Zulip Chat Archive
Stream: new members
Topic: How to manipulate proofs that involve Sigma types
kroton (Aug 02 2025 at 10:27):
Hello,
I got stuck in the middle of a proof when I encountered the following situation.
I tried using grind, which improved things, but is it possible to resolve this manually?
example {I : Type*} {β : I → Type*} {S : (i : I) → Set (β i)}
(f : (i : I) → Σ i, β i)
(h1 : ∀ i, (f i).fst = i)
(h2 : ∀ i, (f i).snd ∈ S (f i).fst)
: ∀ i, (h1 i) ▸ (f i).snd ∈ S i := by
grind
Eric Wieser (Aug 02 2025 at 10:40):
intro i; specialize h1 i; specialize h2 i; cases h1; exact h2?
kroton (Aug 02 2025 at 10:48):
@Eric Wieser
Thanks for your reply.
However, in my environment, it failed with the following error.

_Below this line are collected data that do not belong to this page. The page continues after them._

theorem State.chopDecay_keeps {r : State} (a0 : State) (a1 : Nat) (h : Keeps r a0) : Keeps r (State.chopDecay a0 a1) := by
  unfold State.chopDecay
  refine State.bump_keeps _ _ ?_
  refine State.chopGo_keeps _ _ _ ?_
  exact h

theorem State.chopSample_keeps {r : State} (a0 : State) (a1 : Nat) (a2 : Nat) (h : Keeps r a0) : Keeps r (State.chopSample a0 a1 a2) := by
  unfold State.chopSample
  refine keeps_ite _ ?_ ?_
  · exact h
  · extract_lets -merge -useContext +onlyGivenNames z0
    clear_value z0
    extract_lets -merge -useContext +onlyGivenNames z1
    clear_value z1
    extract_lets -merge -useContext +onlyGivenNames z2
    clear_value z2
    extract_lets -merge -useContext +onlyGivenNames z3
    clear_value z3
    extract_lets -merge -useContext +onlyGivenNames z4
    clear_value z4
    extract_lets -merge -useContext +onlyGivenNames z5
    clear_value z5
    extract_lets -merge -useContext +onlyGivenNames z6
    clear_value z6
    extract_lets -merge -useContext +onlyGivenNames z7
    clear_value z7
    extract_lets -merge -useContext +onlyGivenNames z8
    clear_value z8
    extract_lets -merge -useContext +onlyGivenNames z9
    have hz9 : Keeps r z9 := by
      unfold z9
      refine keeps_ite _ ?_ ?_
      · refine State.modChan_keeps _ _ _ ?_
        exact h
      · exact h
    clear_value z9
    extract_lets -merge -useContext +onlyGivenNames z10
    clear_value z10
    extract_lets -merge -useContext +onlyGivenNames z11
    clear_value z11
    extract_lets -merge -useContext +onlyGivenNames z12
    have hz12 : Keeps r z12 := by
      unfold z12
      refine keeps_ite _ ?_ ?_
      · exact hz9
      · refine keeps_ite _ ?_ ?_
        · refine keeps_ite _ ?_ ?_
          · exact hz9
          · refine State.chopGo_keeps _ _ _ ?_
            exact hz9
        · split
          · refine State.modChan_keeps _ _ _ ?_
            refine State.chopGo_keeps _ _ _ ?_
            exact hz9
          · refine keeps_ite _ ?_ ?_
            · refine State.chopGo_keeps _ _ _ ?_
              exact hz9
            · refine keeps_ite _ ?_ ?_
              · refine State.chopDecay_keeps _ _ ?_
                exact hz9
              · exact hz9
          · refine keeps_ite _ ?_ ?_
            · refine State.chopGo_keeps _ _ _ ?_
              exact hz9
            · refine keeps_ite _ ?_ ?_
              · refine State.chopGo_keeps _ _ _ ?_
                exact hz9
              · exact hz9
          · refine keeps_ite _ ?_ ?_
            · refine State.modChan_keeps _ _ _ ?_
              refine State.chopGo_keeps _ _ _ ?_
              exact hz9
            · exact hz9
    clear_value z12
    refine State.evalPhase_keeps _ _ ?_
    refine State.burn_keeps _ ?_
    exact hz12

theorem State.fastEnd_keeps {r : State} (a0 : State) (a1 : Nat) (h : Keeps r a0) : Keeps r (State.fastEnd a0 a1) := by
  unfold State.fastEnd
  refine keeps_ite _ ?_ ?_
  · refine State.evalPhase_keeps _ _ ?_
    refine State.modChan_keeps _ _ _ ?_
    exact h
  · exact h

theorem State.chopCycle_keeps {r : State} (a0 : State) (a1 : Nat) (h : Keeps r a0) : Keeps r (State.chopCycle a0 a1) := by
  unfold State.chopCycle
  extract_lets -merge -useContext +onlyGivenNames z0
  clear_value z0
  extract_lets -merge -useContext +onlyGivenNames z1
  clear_value z1
  extract_lets -merge -useContext +onlyGivenNames z2
  clear_value z2
  extract_lets -merge -useContext +onlyGivenNames z3
  clear_value z3
  extract_lets -merge -useContext +onlyGivenNames z4
  have hz4 : Keeps r z4 := by
    unfold z4
    refine State.set_keeps _ _ _ ?_
    refine State.set_keeps _ _ _ ?_
    exact h
  clear_value z4
  refine State.modChan_keeps _ _ _ ?_
  exact hz4

theorem State.gangBoundary_keeps {r : State} (a0 : State) (a1 : Nat) (h : Keeps r a0) : Keeps r (State.gangBoundary a0 a1) := by
  unfold State.gangBoundary
  refine keeps_forN ?_ _ _ ?_
  · exact h
  · intro w0_0 w0_1 hw0
    refine keeps_ite _ ?_ ?_
    · refine State.segStart_keeps _ _ _ ?_
      refine State.chopCycle_keeps _ _ ?_
      refine State.chopCycle_keeps _ _ ?_
      exact hw0
    · exact hw0

theorem State.encErr_keeps {r : State} (a0 : State) (a1 : Nat) (a2 : Gang) (h : Keeps r a0) : Keeps r (State.encErr a0 a1 a2) := by
  unfold State.encErr
  refine State.pcReport_keeps _ _ _ _ ?_
  refine State.raise_keeps _ _ ?_
  refine State.setGang_keeps _ _ _ ?_
  exact h

theorem State.encoderEdge_keeps {r : State} (a0 : State) (a1 : Nat) (a2 : Bool) (a3 : Bool) (h : Keeps r a0) : Keeps r (State.encoderEdge a0 a1 a2 a3) := by
  unfold State.encoderEdge
  refine keeps_ite _ ?_ ?_
  · exact h
  · extract_lets -merge -useContext +onlyGivenNames z0
    clear_value z0
    extract_lets -merge -useContext +onlyGivenNames z1
    clear_value z1
    extract_lets -merge -useContext +onlyGivenNames z2
    clear_value z2
    extract_lets -merge -useContext +onlyGivenNames z3
    clear_value z3
    refine keeps_ite _ ?_ ?_
    · refine State.encErr_keeps _ _ _ ?_
      exact h
    · refine keeps_ite _ ?_ ?_
      · exact h
      · extract_lets -merge -useContext +onlyGivenNames z4
        clear_value z4
        extract_lets -merge -useContext +onlyGivenNames z5
        clear_value z5
        extract_lets -merge -useContext +onlyGivenNames z6
        clear_value z6
        refine State.setGang_keeps _ _ _ ?_
        exact h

dependent elimination failed, failed to solve equation
i = (f i).fst
Eric Wieser (Aug 02 2025 at 11:09):
My mental Lean environment has some bugs
Eric Wieser (Aug 02 2025 at 11:10):
You'll need to generalize h : f i =fi at * first or similar
suhr (Aug 02 2025 at 11:19):
Played with it a little:
import Mathlib
example {I : Type*} {β : I → Type*} {S : (i : I) → Set (β i)}
(f : (i : I) → Σ i, β i)
(h1 : ∀ i, (f i).fst = i)
(h2 : ∀ i, (f i).snd ∈ S (f i).fst)
: ∀ i, (h1 i) ▸ (f i).snd ∈ S i := by
intro i
suffices h: (h3: (f i).fst = i) → (h4: (f i).snd ∈ S (f i).fst) → h3 ▸ (f i).snd ∈ S i
from (h (h1 i) (h2 i))
refine (f i).recOn ?_
dsimp
intro j h1 h2 h3
sorry
The Σ type is not a problem, but an ▸ is.
kroton (Aug 02 2025 at 11:26):
@Eric Wieser
generalize also failed with a different error in my environment .

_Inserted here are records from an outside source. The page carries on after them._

-- ==== Sys2Proof/Laws/KeepsOps3.lean ====
section
/-! SUPPORT. Every operation of the files Knot, DxBase, RingSend, RingRecv, Learn, Reference keeps what `Keeps` says: the queue, canonical stores, the free
counter and the fuses. -/

namespace Sys2Proof.Machine

theorem State.modKnot_keeps {r : State} (a0 : State) (a1 : Nat) (a2 : Knot → Knot) (h : Keeps r a0) : Keeps r (State.modKnot a0 a1 a2) := by
  unfold State.modKnot
  refine State.setKnot_keeps _ _ _ ?_
  exact h

theorem State.setKState_keeps {r : State} (a0 : State) (a1 : Nat) (a2 : Nat) (h : Keeps r a0) : Keeps r (State.setKState a0 a1 a2) := by
  unfold State.setKState
  refine State.set_keeps _ _ _ ?_
  exact h

theorem State.kUsed_keeps {r : State} (a0 : State) (a1 : Nat) (a2 : Bool) (h : Keeps r a0) : Keeps r (State.kUsed a0 a1 a2) := by
  unfold State.kUsed
  refine keeps_ite _ ?_ ?_
  · refine State.set_keeps _ _ _ ?_
    exact h
  · refine State.set_keeps _ _ _ ?_
    exact h

theorem State.knotEnd_keeps {r : State} (a0 : State) (a1 : Nat) (a2 : Nat) (h : Keeps r a0) : Keeps r (State.knotEnd a0 a1 a2) := by
  unfold State.knotEnd
  extract_lets -merge -useContext +onlyGivenNames z0
  have hz0 : Keeps r z0 := by
    unfold z0
    refine State.setKState_keeps _ _ _ ?_
    exact h
  clear_value z0
  extract_lets -merge -useContext +onlyGivenNames z1
  have hz1 : Keeps r z1 := by
    unfold z1
    refine State.set_keeps _ _ _ ?_
    exact hz0
  clear_value z1
  extract_lets -merge -useContext +onlyGivenNames z2
  have hz2 : Keeps r z2 := by
    unfold z2
    refine State.count_keeps _ _ ?_
    exact hz1
  clear_value z2
  extract_lets -merge -useContext +onlyGivenNames z3
  have hz3 : Keeps r z3 := by
    unfold z3
    refine State.countK_keeps _ _ _ ?_
    exact hz2
  clear_value z3
  extract_lets -merge -useContext +onlyGivenNames z4
  have hz4 : Keeps r z4 := by
    unfold z4
    refine State.countK_keeps _ _ _ ?_
    exact hz3
  clear_value z4
  extract_lets -merge -useContext +onlyGivenNames z5
  clear_value z5
  extract_lets -merge -useContext +onlyGivenNames z6
  have hz6 : Keeps r z6 := by
    unfold z6
    refine State.report_keeps _ _ _ _ _ ?_
    exact hz4
  clear_value z6
  refine keeps_ite _ ?_ ?_
  · refine State.fillTag_keeps _ _ _ ?_
    exact hz6
  · exact hz6

theorem State.knotVoid_keeps {r : State} (a0 : State) (a1 : Nat) (a2 : Nat) (h : Keeps r a0) : Keeps r (State.knotVoid a0 a1 a2) := by
  unfold State.knotVoid
  refine State.knotEnd_keeps _ _ _ ?_
  refine State.set_keeps _ _ _ ?_
  exact h

theorem State.knotOpen_keeps {r : State} (a0 : State) (a1 : Nat) (a2 : Nat) (a3 : Nat) (a4 : Bool) (h : Keeps r a0) : Keeps r (State.knotOpen a0 a1 a2 a3 a4) := by
  unfold State.knotOpen
  extract_lets -merge -useContext +onlyGivenNames z0
  have hz0 : ∀ y0, Keeps r (z0 y0) := by
    unfold z0
    intro w1_0
    refine State.set_keeps _ _ _ ?_
    exact h
  clear_value z0
  refine keeps_ite _ ?_ ?_
  · refine hz0 _
  · refine keeps_ite _ ?_ ?_
    · refine hz0 _
    · refine keeps_ite _ ?_ ?_
      · refine hz0 _
      · extract_lets -merge -useContext +onlyGivenNames z2
        have hz2 : Keeps r z2 := by
          unfold z2
          refine State.set_keeps _ _ _ ?_
          exact h
        clear_value z2
        extract_lets -merge -useContext +onlyGivenNames z3
        have hz3 : Keeps r z3 := by
          unfold z3
          refine State.setReg_keeps _ _ _ ?_
          refine State.set_keeps _ _ _ ?_
          refine State.setReg_keeps _ _ _ ?_
          exact hz2
        clear_value z3
        extract_lets -merge -useContext +onlyGivenNames z4
        have hz4 : Keeps r z4 := by
          unfold z4
          refine State.kUsed_keeps _ _ _ ?_
          refine State.setReg_keeps _ _ _ ?_
          refine State.setReg_keeps _ _ _ ?_
          exact hz3
        clear_value z4
        extract_lets -merge -useContext +onlyGivenNames z5
        have hz5 : Keeps r z5 := by
          unfold z5
          refine keeps_forN ?_ _ _ ?_
          · exact hz4
          · intro w6_0 w6_1 hw6
            refine State.setReg_keeps _ _ _ ?_
            refine State.setReg_keeps _ _ _ ?_
            exact hw6
        clear_value z5
        refine State.setKnot_keeps _ _ _ ?_
        exact hz5

theorem State.kErr_keeps {r : State} (a0 : State) (a1 : Nat) (a2 : Nat) (h : Keeps r a0) : Keeps r (State.kErr a0 a1 a2) := by
  unfold State.kErr
  refine keeps_ite _ ?_ ?_
  · exact h
  · refine State.raise_keeps _ _ ?_
    refine State.set_keeps _ _ _ ?_
    exact h

theorem State.knotAdd_keeps {r : State} (a0 : State) (a1 : Nat) (a2 : List Nat) (h : Keeps r a0) : Keeps r (State.knotAdd a0 a1 a2) := by
  unfold State.knotAdd
  refine keeps_ite _ ?_ ?_
  · exact h
  · extract_lets -merge -useContext +onlyGivenNames z0
    clear_value z0
    refine keeps_ite _ ?_ ?_
    · refine State.set_keeps _ _ _ ?_
      refine State.modKnot_keeps _ _ _ ?_
      exact h
    · refine State.kErr_keeps _ _ _ ?_
      refine State.raise_keeps _ _ ?_
      exact h

theorem State.fixCcyc_keeps {r : State} (a0 : State) (a1 : Nat) (a2 : Nat) (h : Keeps r a0) : Keeps r (State.fixCcyc a0 a1 a2) := by
  unfold State.fixCcyc
  refine State.modKnot_keeps _ _ _ ?_
  refine State.set_keeps _ _ _ ?_
  exact h

theorem State.kChoose_keeps {r : State} (a0 : State) (a1 : Nat) (h : Keeps r a0) : Keeps r (State.kChoose a0 a1) := by
  unfold State.kChoose
  extract_lets -merge -useContext +onlyGivenNames z0
  clear_value z0
  extract_lets -merge -useContext +onlyGivenNames z1
  clear_value z1
  split
  · refine State.fixCcyc_keeps _ _ _ ?_
    exact h
  · exact h

theorem State.kSendPrep_keeps {r : State} (a0 : State) (a1 : Nat) (a2 : Nat × Nat) (h : Keeps r a0) : Keeps r (State.kSendPrep a0 a1 a2) := by
  unfold State.kSendPrep
  extract_lets -merge -useContext +onlyGivenNames z0
  clear_value z0
  extract_lets -merge -useContext +onlyGivenNames z1
  have hz1 : Keeps r z1 := by
    unfold z1
    refine keeps_forEach ?_ _ _ ?_
    · exact h
    · intro w2_0 w2_1 hw2
      extract_lets -merge -useContext +onlyGivenNames z3
      clear_value z3
      extract_lets -merge -useContext +onlyGivenNames z4
      clear_value z4
      refine State.mailSend_keeps _ _ _ ?_
      exact hw2
  clear_value z1
  refine State.mailSend_keeps _ _ _ ?_
  exact hz1

theorem State.knotClose_keeps {r : State} (a0 : State) (a1 : Nat) (h : Keeps r a0) : Keeps r (State.knotClose a0 a1) := by
  unfold State.knotClose
  refine keeps_ite _ ?_ ?_
  · exact h
  · extract_lets -merge -useContext +onlyGivenNames z0
    clear_value z0
    extract_lets -merge -useContext +onlyGivenNames z1
    clear_value z1
    extract_lets -merge -useContext +onlyGivenNames z2
    clear_value z2
    extract_lets -merge -useContext +onlyGivenNames z3
    clear_value z3
    extract_lets -merge -useContext +onlyGivenNames z4
    have hz4 : Keeps r z4 := by
      unfold z4
      refine State.setB_keeps _ _ _ ?_
      exact h
    clear_value z4
    extract_lets -merge -useContext +onlyGivenNames z5
    have hz5 : Keeps r z5 := by
      unfold z5
      refine State.set_keeps _ _ _ ?_
      exact hz4
    clear_value z5
    extract_lets -merge -useContext +onlyGivenNames z6
    have hz6 : Keeps r z6 := by
      unfold z6
      refine State.setKnot_keeps _ _ _ ?_
      exact hz5
    clear_value z6
    extract_lets -merge -useContext +onlyGivenNames z7
    extract_lets -merge -useContext +onlyGivenNames z8
    have hz8 : Keeps r z8 := by
      unfold z8
      refine keeps_ke ?_ _ (fun y => y)
      exact hz6
    clear_value z8
    extract_lets -merge -useContext +onlyGivenNames z9
    clear_value z9
    extract_lets -merge -useContext +onlyGivenNames z10
    clear_value z10
    extract_lets -merge -useContext +onlyGivenNames z11
    clear_value z11
    refine keeps_ite _ ?_ ?_
    · refine State.knotVoid_keeps _ _ _ ?_
      exact hz8
    · refine keeps_ite _ ?_ ?_
      · refine State.knotVoid_keeps _ _ _ ?_
        exact hz8
      · refine keeps_ite _ ?_ ?_
        · refine State.knotVoid_keeps _ _ _ ?_
          exact hz8
        · refine keeps_ite _ ?_ ?_
          · extract_lets -merge -useContext +onlyGivenNames z12
            have hz12 : Keeps r z12 := by
              unfold z12
              refine keeps_ite _ ?_ ?_
              · refine State.fixCcyc_keeps _ _ _ ?_
                exact hz8
              · exact hz8
            clear_value z12
            refine keeps_forEach ?_ _ _ ?_
            · refine State.setKState_keeps _ _ _ ?_
              exact hz12
            · intro w13_0 w13_1 hw13
              refine State.kSendPrep_keeps _ _ _ ?_
              exact hw13
          · refine State.setKState_keeps _ _ _ ?_
            refine State.fixCcyc_keeps _ _ _ ?_
            exact hz8

theorem State.kStop_keeps {r : State} (a0 : State) (a1 : Nat) (h : Keeps r a0) : Keeps r (State.kStop a0 a1) := by
  unfold State.kStop
  extract_lets -merge -useContext +onlyGivenNames z0
  clear_value z0
  refine keeps_forEach ?_ _ _ ?_
  · exact h
  · intro w1_0 w1_1 hw1
    extract_lets -merge -useContext +onlyGivenNames z2
    clear_value z2
    extract_lets -merge -useContext +onlyGivenNames z3
    clear_value z3
    extract_lets -merge -useContext +onlyGivenNames z4
    clear_value z4
    extract_lets -merge -useContext +onlyGivenNames z5
    have hz5 : Keeps r z5 := by
      unfold z5
      refine State.modRing_keeps _ _ _ ?_
      exact hw1
    clear_value z5
    refine keeps_ite _ ?_ ?_
    · refine State.mailSend_keeps _ _ _ ?_
      exact hz5
    · exact hz5

theorem State.kDecision_keeps {r : State} (a0 : State) (a1 : Nat) (a2 : Bool) (h : Keeps r a0) : Keeps r (State.kDecision a0 a1 a2) := by
  unfold State.kDecision
  extract_lets -merge -useContext +onlyGivenNames z0
  clear_value z0
  refine keeps_forEach ?_ _ _ ?_
  · exact h
  · intro w1_0 w1_1 hw1
    refine State.modRing_keeps _ _ _ ?_
    exact hw1

theorem State.knotResponse_keeps {r : State} (a0 : State) (a1 : Nat) (a2 : Nat) (a3 : Nat) (a4 : Bool) (a5 : Nat) (h : Keeps r a0) : Keeps r (State.knotResponse a0 a1 a2 a3 a4 a5) := by
  unfold State.knotResponse
  refine keeps_ite _ ?_ ?_
  · exact h
  · refine keeps_ite _ ?_ ?_
    · refine State.knotVoid_keeps _ _ _ ?_
      refine State.kStop_keeps _ _ ?_
      exact h
    · refine keeps_ite _ ?_ ?_
      · exact h
      · extract_lets -merge -useContext +onlyGivenNames z0
        have hz0 : Keeps r z0 := by
          unfold z0
          refine State.modKnot_keeps _ _ _ ?_
          exact h
        clear_value z0
        refine keeps_ite _ ?_ ?_
        · refine State.kChoose_keeps _ _ ?_
          exact hz0
        · exact hz0

theorem State.knotAnnounce_keeps {r : State} (a0 : State) (a1 : Nat) (h : Keeps r a0) : Keeps r (State.knotAnnounce a0 a1) := by
  unfold State.knotAnnounce
  extract_lets -merge -useContext +onlyGivenNames z0
  clear_value z0
  refine keeps_ite _ ?_ ?_
  · exact h
  · refine keeps_ite _ ?_ ?_
    · extract_lets -merge -useContext +onlyGivenNames z1
      clear_value z1
      refine State.setKState_keeps _ _ _ ?_
      refine keeps_forEach ?_ _ _ ?_
      · exact h
      · intro w2_0 w2_1 hw2
        refine State.modRing_keeps _ _ _ ?_
        exact hw2
    · refine State.knotVoid_keeps _ _ _ ?_
      refine State.kStop_keeps _ _ ?_
      exact h

theorem State.knotCancel_keeps {r : State} (a0 : State) (a1 : Nat) (h : Keeps r a0) : Keeps r (State.knotCancel a0 a1) := by
  unfold State.knotCancel
  extract_lets -merge -useContext +onlyGivenNames z0
  clear_value z0
  refine keeps_ite _ ?_ ?_
  · refine State.knotVoid_keeps _ _ _ ?_
    exact h
  · refine keeps_ite _ ?_ ?_
    · refine State.knotVoid_keeps _ _ _ ?_
      refine State.kStop_keeps _ _ ?_
      exact h
    · refine keeps_ite _ ?_ ?_
      · refine State.knotVoid_keeps _ _ _ ?_
        refine State.kDecision_keeps _ _ _ ?_
        exact h
      · exact h

theorem State.knotRelease_keeps {r : State} (a0 : State) (a1 : Nat) (h : Keeps r a0) : Keeps r (State.knotRelease a0 a1) := by
  unfold State.knotRelease
  refine keeps_ite _ ?_ ?_
  · refine State.setKnot_keeps _ _ _ ?_
    refine State.kUsed_keeps _ _ _ ?_
    refine State.setKState_keeps _ _ _ ?_
    exact h
  · exact h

tactic 'generalize' failed, result is not type correct
∀ (fi : (i : I) × β i), ⋯ ▸ fi.snd ∈ S i
suhr (Aug 02 2025 at 11:28):
By the way, you can just look at the proof generated by grind:
import Mathlib
def foo {I : Type*} {β : I → Type*} {S : (i : I) → Set (β i)}
(f : (i : I) → Σ i, β i)
(h1 : ∀ i, (f i).fst = i)
(h2 : ∀ i, (f i).snd ∈ S (f i).fst)
: ∀ i, (h1 i) ▸ (f i).snd ∈ S i := by grind
#print foo
#print foo._proof_1
It's weird but short, so could be refactored into something readable.
kroton (Aug 02 2025 at 11:32):
@suhr
Thanks for your reply.
I didn’t know that it was possible to see the result of grind—thank you!
kroton (Aug 02 2025 at 13:02):
I tried checking what grind does, but just copy-pasting it doesn’t seem to work.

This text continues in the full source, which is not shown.